Task statement: With both ends included, repeat exactly the lines of the entries below from the one containing "t.laneDown = s.laneDown" down to the one containing "unfold State.takeConditions", and no others.

Source data:

[Start of Attachment]

-- ==== Sys2Proof/Machine/Step.lean ====
section
/-! DEFINITION. The step of the block: the command at the front of its queue, or an idle step. -/

namespace Sys2Proof.Machine

open Sys2Proof

/-- One step: the command at the front of the queue is taken with the queue's rest; with no command waiting the block
idles (DESIGN CHOICE, log entries 1 and 18). -/
def step (s : State) : Host.Outcome State Fault Refusal :=
  match s.pending with
  | [] => idle s
  | c :: rest => exec c { s with pending := rest }

/-- The state with the command that a table word spells put at the front of its queue; unchanged where the word spells
none (log entry 1). -/
def State.withFetchWord (s : State) (nbits w : Nat) : State :=
  match decodeTableWord nbits w with
  | some c => { s with pending := c :: s.pending }
  | none => s

end Sys2Proof.Machine
end

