/-- Bank validation (R65): a bank has no failing check exactly when every limit rises or stays from A to D, stain_ok stays
yes once yes, the core limits are at least those of D, and W_half is less than W_full. What is named is the first check that
fails, group by group from 2 to 5 and field by field: each grade against the one before, then the core density, the core
openings and W_half. -/
def Obligations.BankValidation : Prop :=
  ∀ k : Bank,
    (k.fault = none ↔
      (∀ i j : Fin 4, i ≤ j → k.grade[i].knotMax ≤ k.grade[j].knotMax ∧ k.grade[i].openMax ≤ k.grade[j].openMax ∧
        k.grade[i].splitMax ≤ k.grade[j].splitMax ∧ (k.grade[i].stainOk = true → k.grade[j].stainOk = true) ∧
        k.grade[i].densityMax ≤ k.grade[j].densityMax) ∧
      k.grade[(3 : Fin 4)].densityMax ≤ k.coreDensityMax ∧ k.grade[(3 : Fin 4)].openMax ≤ k.coreOpenMax ∧
        k.wHalf < k.wFull) ∧
    ∃ fails : Nat → Nat → Prop,
      (∀ g i, fails g i ↔
        (∃ j : Fin 3, g = j.val + 2 ∧
          (i = 0 ∧ k.grade[j.succ].knotMax < k.grade[j.castSucc].knotMax ∨
            i = 1 ∧ k.grade[j.succ].openMax < k.grade[j.castSucc].openMax ∨
            i = 2 ∧ k.grade[j.succ].splitMax < k.grade[j.castSucc].splitMax ∨
            i = 3 ∧ k.grade[j.succ].stainOk = false ∧ k.grade[j.castSucc].stainOk = true ∨
            i = 4 ∧ k.grade[j.succ].densityMax < k.grade[j.castSucc].densityMax)) ∨
        g = 5 ∧ (i = 0 ∧ k.coreDensityMax < k.grade[(3 : Fin 4)].densityMax ∨
          i = 1 ∧ k.coreOpenMax < k.grade[(3 : Fin 4)].openMax ∨ i = 5 ∧ k.wFull ≤ k.wHalf)) ∧
      ∀ g i, k.fault = some (g, i) ↔ fails g i ∧ ∀ g' i', g' < g ∨ g' = g ∧ i' < i → ¬fails g' i'

/-! ## Routing and gates -/

/-- The Router's candidates (R77): every condition of the table, with the gate condition of R74 spelled out. -/
def Obligations.RouterCandidates : Prop :=
  ∀ (s : State) (c : GradeClass) (lead : Pos) (b : BinId),
    (s.routeCandidate c lead b).isSome ↔
      (s.bin b).state = .service ∧
      ((s.bin b).mode = .fixed ∧ (s.bin b).current = some c ∨
        (s.bin b).mode = .float ∧ ((s.bin b).current = some c ∨ (s.bin b).current = none)) ∧
      (s.bin b).claim = none ∧ (∀ x ∈ (s.bin b).stack, x.reserved = none) ∧ s.inbound b ≤ 2 ∧
      (s.bin b).stack.length + s.inbound b < (s.bin b).capacity ∧
      ((s.gate b).lead = none ∨ ∃ e, (s.gate b).lead = some e ∧ (s.gate b).follow = none ∧
        forwardDistance s.tracker.pos e.closePos <
          forwardDistance s.tracker.pos
            (lead + BitVec.ofNat 16 (s.bin b).gate - BitVec.ofNat 16 s.activeLayout.lead))

/-- The Router's choice (R78): a candidate that every other candidate follows by kind, then by the greater sum of stack and
inbound counts, then by the higher bin number; there is one exactly when there is a candidate. -/
def Obligations.RouterChoice : Prop :=
  ∀ (s : State) (c : GradeClass) (lead : Pos),
    (s.chooseBin c lead = none ↔ ∀ b, s.routeCandidate c lead b = none) ∧
    ∀ b, s.chooseBin c lead = some b →
      ∃ x, s.routeCandidate c lead b = some x ∧
        x.kind = (if (s.bin b).mode = .fixed then 0 else if (s.bin b).current = some c then 1 else 2) ∧
        x.sum = (s.bin b).stack.length + s.inbound b ∧
        ∀ b' x', b' ≠ b → s.routeCandidate c lead b' = some x' →
          x.kind < x'.kind ∨ x.kind = x'.kind ∧ (x'.sum < x.sum ∨ x.sum = x'.sum ∧ b < b')

/-- A gate at the positions of its lead entry (R82, R83, R84): at the open position the entry is marked and the output goes
on; at the close position the output goes off, the follow entry moves up and the sheet joins the in-flight list of a bin in
SERVICE, DRAIN or CHECK with its window, or is lost and counted in LOCKOUT, with a search round when nothing is inbound any
more (R105).
What a gate's close hands over (R83, R96): the sheet record of a paired and graded tracking record, with its fields from
the record and its result, the HELD mark clear and no reservation. -/
def Obligations.GateWorkAndHandOver : Prop :=
  (∀ (s : State) (b : BinId) (e : GateEntry), (s.gate b).lead = some e →
      (e.opened = false → e.openPos = s.tracker.pos →
        exec (.gateOpen b) s =
          .next (s.setGate b { s.gate b with lead := some { e with opened := true }, output := true })) ∧
      (e.closePos = s.tracker.pos →
        ∀ (front behind : List TrackRec) (r : TrackRec) (x : Sheet), s.tracker.queue = front ++ r :: behind →
          r.store = e.store → (∀ y ∈ front ++ behind, y.store ≠ r.store) → r.sheet = some x →
          ((s.bin b).state = .service ∨ (s.bin b).state = .drain ∨ (s.bin b).state = .check →
            exec (.gateClose b) s =
              .next (((s.setGate b ⟨(s.gate b).follow, none, false⟩).setQueue (front ++ behind)).setBin b
                { s.bin b with
                  inFlight := (s.bin b).inFlight ++ [⟨x, s.now + s.activeLayout.window⟩] })) ∧
          ((s.bin b).state = .lockout →
            ∃ t u : State, exec (.gateClose b) s = .next t ∧
              u = (((s.setGate b ⟨(s.gate b).follow, none, false⟩).setQueue (front ++ behind)).bump
                .lostAtGateClose).floatRelease b ∧
              (u.inbound b ≠ 0 → t = u) ∧ (u.inbound b = 0 → u.RoundFrame t ∧ t = u.searchRound)))) ∧
  (∀ (r : TrackRec) (i : PairInfo) (g : GradeResult) (c : GradeClass) (w : WidthClass), r.paired = some i →
      r.result = some g → g.cls = some c → g.width = some w →
      r.sheet = some ⟨r.store, i.lineId, i.lot, i.length, g.density, c, w, i.species, g.degraded, g.capped, false, none⟩)
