-- ==== Sys2Proof/Laws/Arbiter.lean ====
section
/-! SUPPORT. The Draw Arbiter's shared operations: each leaves everything but the claims, the reservation marks, the
feeders' plies, their outcome queues and the first turn as it was, and so does a whole search round. -/

namespace Sys2Proof.Machine

open Sys2Proof

/-! ## The frame is kept along a chain of steps -/

@[refl] theorem BinRec.RoundFrame.refl (r : BinRec) : r.RoundFrame r := ⟨rfl, rfl⟩

theorem BinRec.RoundFrame.trans {r r' r'' : BinRec} (h : r.RoundFrame r') (h' : r'.RoundFrame r'') :
    r.RoundFrame r'' := by
  obtain ⟨h1, h2⟩ := h
  obtain ⟨h1', h2'⟩ := h'
  refine ⟨?_, h2'.trans h2⟩
  rw [h1', h1]

@[refl] theorem PortRec.RoundFrame.refl (r : PortRec) : r.RoundFrame r :=
  ⟨rfl, rfl, ⟨[], by simp⟩, fun _ _ => ⟨rfl, rfl⟩⟩

theorem PortRec.RoundFrame.trans {r r' r'' : PortRec} (h : r.RoundFrame r') (h' : r'.RoundFrame r'') :
    r.RoundFrame r'' := by
  obtain ⟨h1, h2, ⟨n, h3⟩, h4⟩ := h
  obtain ⟨h1', h2', ⟨n', h3'⟩, h4'⟩ := h'
  exact ⟨h1'.trans h1, h2'.trans h2, ⟨n ++ n', by rw [h3', h3, List.append_assoc]⟩,
    fun i hi => ⟨(h4' i hi).1.trans (h4 i hi).1, (h4' i hi).2.trans (h4 i hi).2⟩⟩

@[refl] theorem FeederRec.RoundFrame.refl (r : FeederRec) : r.RoundFrame r := ⟨rfl, rfl, rfl⟩

theorem FeederRec.RoundFrame.trans {r r' r'' : FeederRec} (h : r.RoundFrame r') (h' : r'.RoundFrame r'') :
    r.RoundFrame r'' := ⟨h'.1.trans h.1, h'.2.1.trans h.2.1, h'.2.2.trans h.2.2⟩

@[refl] theorem State.RoundFrame.refl (s : State) : s.RoundFrame s where
  mode := rfl
  pendingLayout := rfl
  activeLayout := rfl
  tracker := rfl
  reports := rfl
  lanes := rfl
  engine := rfl
  rules := rfl
  gates := rfl
  lotHolds := rfl
  counters := rfl
  now := rfl
  pending := rfl
  line := rfl
  bins _ := .refl _
  ports _ := .refl _
  feeders _ := .refl _

theorem State.RoundFrame.trans {s t u : State} (h : s.RoundFrame t) (h' : t.RoundFrame u) : s.RoundFrame u where
  mode := h'.mode.trans h.mode
  pendingLayout := h'.pendingLayout.trans h.pendingLayout
  activeLayout := h'.activeLayout.trans h.activeLayout
  tracker := h'.tracker.trans h.tracker
  reports := h'.reports.trans h.reports
  lanes := h'.lanes.trans h.lanes
  engine := h'.engine.trans h.engine
  rules := h'.rules.trans h.rules
  gates := h'.gates.trans h.gates
  lotHolds := h'.lotHolds.trans h.lotHolds
  counters := h'.counters.trans h.counters
  now := h'.now.trans h.now
  pending := h'.pending.trans h.pending
  line := h'.line.trans h.line
  bins b := (h.bins b).trans (h'.bins b)
  ports f := (h.ports f).trans (h'.ports f)
  feeders f := (h.feeders f).trans (h'.feeders f)

/-- A step taken only when a test holds. -/
theorem State.RoundFrame.ite {s t u : State} {c : Bool} (h : s.RoundFrame t) (h' : t.RoundFrame u) :
    s.RoundFrame (if c then u else t) := by
  split
  · exact h.trans h'
  · exact h

/-! ## Each operation -/

/-- A bin update that changes the claim and the reservation marks alone. -/
theorem State.roundFrame_setBin (s : State) (b : BinId) (r : BinRec) (h : (s.bin b).RoundFrame r) :
    s.RoundFrame (s.setBin b r) where
  mode := rfl
  pendingLayout := rfl
  activeLayout := rfl
  tracker := rfl
  reports := rfl
  lanes := rfl
  engine := rfl
  rules := rfl
  gates := rfl
  lotHolds := rfl
  counters := rfl
  now := rfl
  pending := rfl
  line := rfl
  bins c := by
    rw [State.bin_setBin]
    split
    · subst_vars; exact h
    · exact .refl _
  ports _ := .refl _
  feeders _ := .refl _

/-- A change of every bin record that changes claims and reservation marks alone. -/
theorem State.roundFrame_mapBins (s : State) (g : BinRec → BinRec) (h : ∀ r : BinRec, r.RoundFrame (g r)) :
    s.RoundFrame (s.mapBins g) where
  mode := rfl
  pendingLayout := rfl
  activeLayout := rfl
  tracker := rfl
  reports := rfl
  lanes := rfl
  engine := rfl
  rules := rfl
  gates := rfl
  lotHolds := rfl
  counters := rfl
  now := rfl
  pending := rfl
  line := rfl
  bins c := by rw [State.bin_mapBins]; exact h _
  ports _ := .refl _
  feeders _ := .refl _

/-- A feeder update that keeps the mode, the group size and the timeout. -/
theorem State.roundFrame_setFeeder (s : State) (f : Feeder) (r : FeederRec) (h : (s.feeder f).RoundFrame r) :
    s.RoundFrame (s.setFeeder f r) where
  mode := by simp
  pendingLayout := by simp
  activeLayout := by simp
  tracker := by simp
  reports := by simp
  lanes := by simp
  engine := by simp
  rules := by simp
  gates := by simp
  lotHolds := by simp
  counters := by simp
  now := by simp
  pending := by simp
  line := by simp
  bins c := by rw [State.bin_congr (s.setFeeder_bins f r)]
  ports g := by rw [State.port_congr (s.setFeeder_ports f r)]
  feeders g := by
    rw [State.feeder_setFeeder]
    split
    · subst_vars; exact h
    · exact .refl _

/-- A port update on a feeder port. -/
theorem State.roundFrame_setPort (s : State) (f : Feeder) (r : PortRec) (h : (s.port (.feeder f)).RoundFrame r) :
    s.RoundFrame (s.setPort (.feeder f) r) where
  mode := rfl
  pendingLayout := rfl
  activeLayout := rfl
  tracker := rfl
  reports := rfl
  lanes := rfl
  engine := rfl
  rules := rfl
  gates := rfl
  lotHolds := rfl
  counters := rfl
  now := rfl
  pending := rfl
  line := by cases f <;> rfl
  bins _ := .refl _
  ports g := by
    rw [State.port_setPort]
    split
    · rename_i e; cases e; exact h
    · exact .refl _
  feeders _ := .refl _

theorem State.roundFrame_send (s : State) (f : Feeder) (o : OutcomeRec) :
    s.RoundFrame (s.send (.feeder f) o) := by
  unfold State.send
  split
  · exact s.roundFrame_setPort _ _ ⟨rfl, rfl, ⟨[o], rfl⟩, fun _ _ => ⟨rfl, rfl⟩⟩
  · refine s.roundFrame_setPort _ _ ⟨rfl, rfl, ⟨[], by simp⟩, fun i hi => ?_⟩
    have : (Flag.outcomeLost.word).getLsbD i = false := by
      by_cases h16 : i < 16
      · interval_cases i <;> first | rfl | exact absurd rfl hi
      · exact BitVec.getLsbD_of_ge _ _ (Nat.le_of_not_lt h16)
    refine ⟨by simp only [PortRec.raise_flags, BitVec.getLsbD_or, this, Bool.or_false], ?_⟩
    by_cases h16 : i < 16
    · simp only [PortRec.raise_seen, BitVec.getLsbD_and, BitVec.getLsbD_not, this, h16, decide_true, Bool.not_false,
        Bool.and_true]
    · simp only [BitVec.getLsbD_of_ge _ _ (Nat.le_of_not_lt h16)]

theorem State.roundFrame_firstTurn (s : State) (f : Feeder) : s.RoundFrame { s with firstTurn := f } where
  mode := rfl
  pendingLayout := rfl
  activeLayout := rfl
  tracker := rfl
  reports := rfl
  lanes := rfl
  engine := rfl
  rules := rfl
  gates := rfl
  lotHolds := rfl
  counters := rfl
  now := rfl
  pending := rfl
  line := rfl
  bins _ := .refl _
  ports _ := .refl _
  feeders _ := .refl _

theorem BinRec.roundFrame_mark (r : BinRec) (n : StoreNo) (f : Option Feeder) : r.RoundFrame (r.mark n f) := by
  refine ⟨rfl, ?_⟩
  simp only [BinRec.mark, List.map_map]
  refine List.map_congr_left fun x _ => ?_
  simp only [Function.comp]
  split <;> rfl

theorem BinRec.roundFrame_claim (r : BinRec) (c : Option Feeder) : r.RoundFrame { r with claim := c } := ⟨rfl, rfl⟩

theorem State.roundFrame_clearClaim (s : State) (f : Feeder) : s.RoundFrame (s.clearClaim f) := by
  refine s.roundFrame_mapBins _ fun r => ?_
  split
  · exact r.roundFrame_claim _
  · exact .refl _

theorem State.roundFrame_claimTarget (s : State) (f : Feeder) (t : Option BinId) :
    s.RoundFrame (s.claimTarget f t) := by
  unfold State.claimTarget
  split
  · exact .refl _
  · split
    · exact s.roundFrame_setBin _ _ ((s.bin _).roundFrame_claim _)
    · exact .refl _

theorem FeederRec.roundFrame_withGrant (r : FeederRec) (g : Grant) : r.RoundFrame (r.withGrant g) := by
  unfold FeederRec.withGrant
  split <;> exact ⟨rfl, rfl, rfl⟩

theorem FeederRec.roundFrame_consumed (r : FeederRec) : r.RoundFrame r.consumed.1 := by
  unfold FeederRec.consumed
  split
  · exact ⟨rfl, rfl, rfl⟩
  · split <;> exact ⟨rfl, rfl, rfl⟩

theorem State.roundFrame_advanceRecipe (s : State) (f : Feeder) : s.RoundFrame (s.advanceRecipe f) := by
  unfold State.advanceRecipe
  dsimp only
  split
  · split
    · exact s.roundFrame_setFeeder _ _ ⟨rfl, rfl, rfl⟩
    · exact (s.roundFrame_setFeeder _ _ (FeederRec.roundFrame_consumed _)).trans (State.roundFrame_send _ _ _)
  · exact .refl _

theorem State.roundFrame_endComplete (s : State) (f : Feeder) (p : Bool) : s.RoundFrame (s.endComplete f p) := by
  unfold State.endComplete
  split
  · exact s.roundFrame_send _ _
  · split
    · exact s.roundFrame_send _ _
    · exact .refl _

theorem State.roundFrame_grantPly (s : State) (f : Feeder) (e : PlyEntry) (b : BinId) (x : Sheet) :
    s.RoundFrame (s.grantPly f e b x) := by
  unfold State.grantPly
  dsimp only
  have h := (s.roundFrame_setBin b _ ((s.bin b).roundFrame_mark x.store (some f))).trans
    (State.roundFrame_setFeeder _ f _ (FeederRec.roundFrame_withGrant _ ⟨e, b, x.store⟩))
  have h := (h.ite (c := (s.feeder f).waiting.isSome) (State.roundFrame_clearClaim _ f)).trans
    (State.roundFrame_send _ f (.grant x.store b x.cls e.origin e.reServed))
  exact ((h.ite (State.roundFrame_advanceRecipe _ f)).trans (State.roundFrame_endComplete _ f _)).trans
    (State.roundFrame_firstTurn _ _)

theorem State.roundFrame_startWait (s : State) (f : Feeder) (e : PlyEntry) : s.RoundFrame (s.startWait f e) := by
  unfold State.startWait
  refine .trans (State.roundFrame_setFeeder s f _ ?_) (State.roundFrame_claimTarget _ _ _)
  exact ⟨rfl, rfl, rfl⟩

theorem State.roundFrame_reconsider (s : State) (f : Feeder) (e : PlyEntry) (w : Wait) :
    s.RoundFrame (s.reconsider f e w) := by
  unfold State.reconsider
  dsimp only
  split
  · exact s.roundFrame_claimTarget _ _
  · refine .trans (s.roundFrame_clearClaim f) (.trans (State.roundFrame_setFeeder _ _ _ ?_)
      (State.roundFrame_claimTarget _ _ _))
    rw [State.feeder_congr (s := s) (by simp)]
    exact ⟨rfl, rfl, rfl⟩

theorem State.roundFrame_serveFeeder (s : State) (f : Feeder) : s.RoundFrame (s.serveFeeder f).1 := by
  unfold State.serveFeeder
  split
  · exact .refl _
  · split
    · exact s.roundFrame_grantPly _ _ _ _
    · split
      · exact s.roundFrame_startWait _ _
      · exact s.roundFrame_reconsider _ _ _

/-! ## The search round -/

theorem State.roundFrame_roundFrom (s : State) (k : Nat) (f : Feeder) (q : Nat) :
    s.RoundFrame (s.roundFrom k f q) := by
  induction k generalizing s f q with
  | zero => exact .refl _
  | succ k ih =>
    unfold State.roundFrom
    dsimp only
    split
    · exact (s.roundFrame_serveFeeder f).trans (ih _ _ _)
    · split
      · exact (s.roundFrame_serveFeeder f).trans (ih _ _ _)
      · exact s.roundFrame_serveFeeder f

/-- A search round, whichever feeder it takes first, changes nothing outside the Draw Arbiter's own state, the claims, the
reservation marks and the feeders' outcome queues (R147, R149, R153). -/
theorem State.roundFrame_searchRoundBy (s : State) (f : Feeder) : s.RoundFrame (s.searchRoundBy f) :=
  s.roundFrame_roundFrom _ _ _

theorem State.roundFrame_searchRound (s : State) : s.RoundFrame s.searchRound := s.roundFrame_searchRoundBy _

/-! ## What the frame gives -/

/-- A round leaves every inbound count as it was. -/
theorem State.RoundFrame.inbound {s t : State} (h : s.RoundFrame t) (b : BinId) : t.inbound b = s.inbound b := by
  have hb := (h.bins b).1
  unfold State.inbound
  rw [State.gate_congr h.gates, hb]

/-- A round leaves every stack's height as it was. -/
theorem State.RoundFrame.stack_length {s t : State} (h : s.RoundFrame t) (b : BinId) :
    (t.bin b).stack.length = (s.bin b).stack.length := by
  simpa using congrArg List.length (h.bins b).2

/-- A round leaves the three conditions as they were (R11, R104). -/
theorem State.RoundFrame.conditions {s t : State} (h : s.RoundFrame t) :
    t.laneDown = s.laneDown ∧ t.binCheck = s.binCheck ∧ t.binUncertain = s.binUncertain := by
  have hs : ∀ b, (t.bin b).state = (s.bin b).state := fun b => by rw [(h.bins b).1]
  have hu : ∀ b, (t.bin b).uncertain = (s.bin b).uncertain := fun b => by rw [(h.bins b).1]
  refine ⟨by unfold State.laneDown; rw [h.activeLayout, h.lanes], ?_, ?_⟩
  · show (binsInOrder.any fun b => (t.bin b).state == .check) = binsInOrder.any fun b => (s.bin b).state == .check
    simp only [hs]
  · show (binsInOrder.any fun b => (t.bin b).uncertain) = binsInOrder.any fun b => (s.bin b).uncertain
    simp only [hu]

/-- Conditions none of which has risen set no flag (R203). -/
theorem State.takeConditions_of_not_risen {s before : State} (h1 : s.laneDown = true → before.laneDown = true)
    (h2 : s.binCheck = true → before.binCheck = true) (h3 : s.binUncertain = true → before.binUncertain = true) :
    s.takeConditions before = s := by
  have fixed : ∀ (t : State) (g : Flag) (b a : Bool), (a = true → b = true) → t.raiseRisen g b a = t := by
    intro t g b a hab
    unfold State.raiseRisen
    cases a <;> cases b <;> simp_all
  unfold State.takeConditions
  rw [fixed _ _ _ _ h1, fixed _ _ _ _ h2, fixed _ _ _ _ h3]

end Sys2Proof.Machine
end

[End of Attachment]

Exercise output:
    t.laneDown = s.laneDown ∧ t.binCheck = s.binCheck ∧ t.binUncertain = s.binUncertain := by
  have hs : ∀ b, (t.bin b).state = (s.bin b).state := fun b => by rw [(h.bins b).1]
  have hu : ∀ b, (t.bin b).uncertain = (s.bin b).uncertain := fun b => by rw [(h.bins b).1]
  refine ⟨by unfold State.laneDown; rw [h.activeLayout, h.lanes], ?_, ?_⟩
  · show (binsInOrder.any fun b => (t.bin b).state == .check) = binsInOrder.any fun b => (s.bin b).state == .check
    simp only [hs]
  · show (binsInOrder.any fun b => (t.bin b).uncertain) = binsInOrder.any fun b => (s.bin b).uncertain
    simp only [hu]

/-- Conditions none of which has risen set no flag (R203). -/
theorem State.takeConditions_of_not_risen {s before : State} (h1 : s.laneDown = true → before.laneDown = true)
    (h2 : s.binCheck = true → before.binCheck = true) (h3 : s.binUncertain = true → before.binUncertain = true) :
    s.takeConditions before = s := by
  have fixed : ∀ (t : State) (g : Flag) (b a : Bool), (a = true → b = true) → t.raiseRisen g b a = t := by
    intro t g b a hab
    unfold State.raiseRisen
    cases a <;> cases b <;> simp_all
  unfold State.takeConditions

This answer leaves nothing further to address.